Build LLM
from Scratch
The training of large-scale language models (10b+ parameters) was reserved for AI researchers. However, it may make sense to build an LLM from scratch for some businesses developing their own custom models for security or privacy reasons.
How much does it cost?
​
Meta’s Llama 2 models required about 180,000 GPU hours to train its 7 billion parameter model and 1,700,000 GPU hours to train the 70 billion model. This is about a ~10b parameter model can take 100,000 GPU hours to train, and a ~100b parameter takes 1,000,000 GPU hours.
​
Translating this in cloud computing costs: an Nvidia A100 GPU costs around $1–2 per GPU per hour. That means a ~10b parameter model costs about $150,000 to train, and a ~100b parameter model costs ~$1,500,000.
​
Alternatively, you can buy the A100 GPUs about $10,000 multiplied by 1000 GPUs to form a cluster or $10,000,000. The energy cost to be about $100 per megawatt hour and it requiring about 1,000 megawatt hours to train a 100b parameter model or an energy cost of about $100,000 per 100b parameter model.
These costs do not include funding a team of ML engineers, data engineers, data scientists, and others needed for model development.
How Do You Do It?
​
If you still want to build LLM from scratch, the process breaks down into 4 key steps.
-
Data Curation
-
Model Architecture
-
Training at Scale
-
Evaluation
​
Step 1: Data Curation
Machine learning models are a product of their training data (i.e. “garbage in, garbage out”).
This presents a major challenge for LLMs due to the tremendous scale of data required.
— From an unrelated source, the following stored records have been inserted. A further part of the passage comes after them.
/-- WAKE_PIN: in SAFE it starts the Upsett sequence, and the count of automatic restarts begins anew, also where the
cooling condition has restarted the device in this very AON tick (R423). -/
def wakePin (s : State) : State :=
  if s.sys == .safe then
    let s := s.enterUpsett 1 3 .keeper
    { s.countWake 3 with therm := { s.therm with restarts := [], coolSince := none } }
  else if s.sys == .upsett && s.power.restartKind == 3 && s.therm.restarts.head? == some s.aon then
    { s.countWake 3 with therm := { s.therm with restarts := [] } }
  else s.startWake 3

/-- PCIE_WAKE: from SLEEP and OFF-AON. -/
def pcieWake (s : State) : State :=
  let deep := s.pwr == .sleep || s.pwr == .offAon || s.entering == some .sleep || s.entering == some .offAon
  if s.inForce.power.wakeMask.getLsbD 0 && deep then s.startWake 1 else s

/-- AON_WAKE_TIMER: `aon_timer` s after entry. -/
def aonWakeTimer (s : State) : State :=
  let p := s.inForce.power
  if p.wakeMask.getLsbD 3 && p.aonTimer != 0 && s.gatedPower && decide (s.power.stateAt + p.aonTimer * secondTicks ≤ s.aon) then
    s.startWake 4
  else s

/-- A row that waits will bring a lower axis to `wake_edges` at this AON tick (R152). DESIGN CHOICE, log entry 150. -/
def State.lowerAxisWakes (s : State) (n : Nat) : Bool :=
  s.pending.any (fun i => match i with
    | .motionWakeTransition m k => decide (m.aon ≤ s.aon) && decide (k.val < n) && s.power.wakeAxes.getLsbD k.val
        && (s.axis k.val).wakeCount + 1 == s.inForce.wake.edges
    | _ => false)

/-- MOTION_WAKE_TRANSITION (R152): the axis's count in this window; at `wake_edges` the device wakes, and AXIS_WAKE
names the lowest such axis.  A source of a higher code in the same AON tick gives way (R401). -/
def motionWakeTransition (n : Nat) (s : State) : State :=
  if s.timeRuns || s.sys != .ready || !s.power.wakeAxes.getLsbD n then s
  else
    let w := s.inForce.wake
    let a := s.axis n
    let c := a.wakeCount + 1
    let s := s.setAxis n { a with wakeCount := c }
    let first := s.power.waking.isNone || (s.power.wakeTick == s.aon && s.power.waking != some 2)
    if c = w.edges ∧ s.inForce.power.wakeMask.getLsbD 1 ∧ first ∧ !s.lowerAxisWakes n then
      (s.post (ev Ev.axisWake Cls.axis n 0 (c % 65536))).startWake 2
    else s

/-- WAKE_WINDOW_END (R152): each window of `wake_window` × 1,024 AON ticks clears the counts. -/
def wakeWindowEnd (s : State) : State :=
  let len := s.inForce.wake.window * 1024
  if s.timeRuns || s.sys != .ready || len = 0 || decide (s.aon < s.wakeAt + len) then s
  else { s with
    wakeAt := s.wakeAt + (s.aon - s.wakeAt) / len * len
    axes := s.axes.map (fun (x : Nat × Axis) => (x.1, { x.2 with wakeCount := 0 })) }

/-! ## The rails (R397, R398) -/

/-- The line that power-up raised last. -/
def State.lastUp (s : State) : Option Nat := (List.range 7).reverse.find? (fun k => s.power.enP.getLsbD k && !s.power.pg.getLsbD k)

/-- The line that power-down lowered last and whose PG is still high. -/
def State.lastDown (s : State) : Option Nat := (List.range 7).find? (fun k => !s.power.enP.getLsbD k && s.power.pg.getLsbD k)

/-- RAIL_STEP: the PG of the line raised last, EN_P7 for the OTP among them (R458), has been high for 10 AON ticks.
After the last line of a
SLEEP wake, the domains run again (R402). DEDUCED, log entry 108. -/
def railStep (s : State) : State :=
  let raised := s.power.enP.getLsbD 7 && !s.power.pg.getLsbD 7
  if decide (s.aon < s.power.pgSince + 10) then s
  else if raised then { s with power := { s.power with pg := s.power.pg ||| 0x80 } }
  else if s.power.seq != .up then s
  else
    let s := { s with power := { s.power with pg := s.power.pg ||| (s.power.enP &&& 0x7F) } }.raiseNext
    if s.power.seq == .idle && s.sys == .ready && s.pwr == .sleep && s.power.waking.isSome then s.runLink else s

/-- PG_FALL: the PG of the line lowered last falls. -/
def pgFall (s : State) : State :=
  if s.power.seq != .down then s
  else match s.lastDown with
    | some k => { s with power := { s.power with pg := s.power.pg &&& ~~~(1#8 <<< k) } }.lowerNext
    | none => s

/-- PG_TIMEOUT: a PG stays high beyond `pg_timeout`; this is logged, and the sequence goes on.
DEDUCED, log entry 108. -/
def pgTimeout (s : State) : State :=
  match s.power.seq, s.lastDown with
  | .down, some k =>
    if s.aon < s.power.pgSince + (s.railRec k).pgTimeout * msTicks then s
    else (s.logOpen { origin := .keeper, obj := k }).lowerNext
  | _, _ => s

/-- RAIL_LOST: a PG reads low for 4 AON ticks while its line is high. -/
def railLost (k : Nat) (s : State) : State :=
  let up := s.power.enP.getLsbD k && (k == 7 || s.power.pg.getLsbD k)
  if !up then s
  else
    let s := { s with power := { s.power with pg := s.power.pg &&& ~~~(1#8 <<< k) } }
    s.enterFaultFor true Rc.railLost .keeper k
To get a sense of this, here are the training set sizes for a few popular base models.
​
GPT-3 175b: 0.5T Tokens (T = Trillion) This translates to about a trillion words of text i.e. about 1,000,000 novels or 1,000,000,000 news articles.
​
The internet is the most common LLM data mine, which includes countless text sources such as webpages, books, scientific articles, codebases, and conversational data. There are many open datasets such as Common Crawl and Hugging Face.
​
An alternative is to generate synthetic data. Use an LLM to generate text. Regardless, diversity is a key aspect of a good training dataset.
​
How do we prepare the data? Gathering a mountain of text data is only half the battle. The next stage of data curation is to ensure training data quality. Quality Filtering — This aims to remove “low-quality” text.
​
De-duplication — Another key preprocessing step is text de-duplication.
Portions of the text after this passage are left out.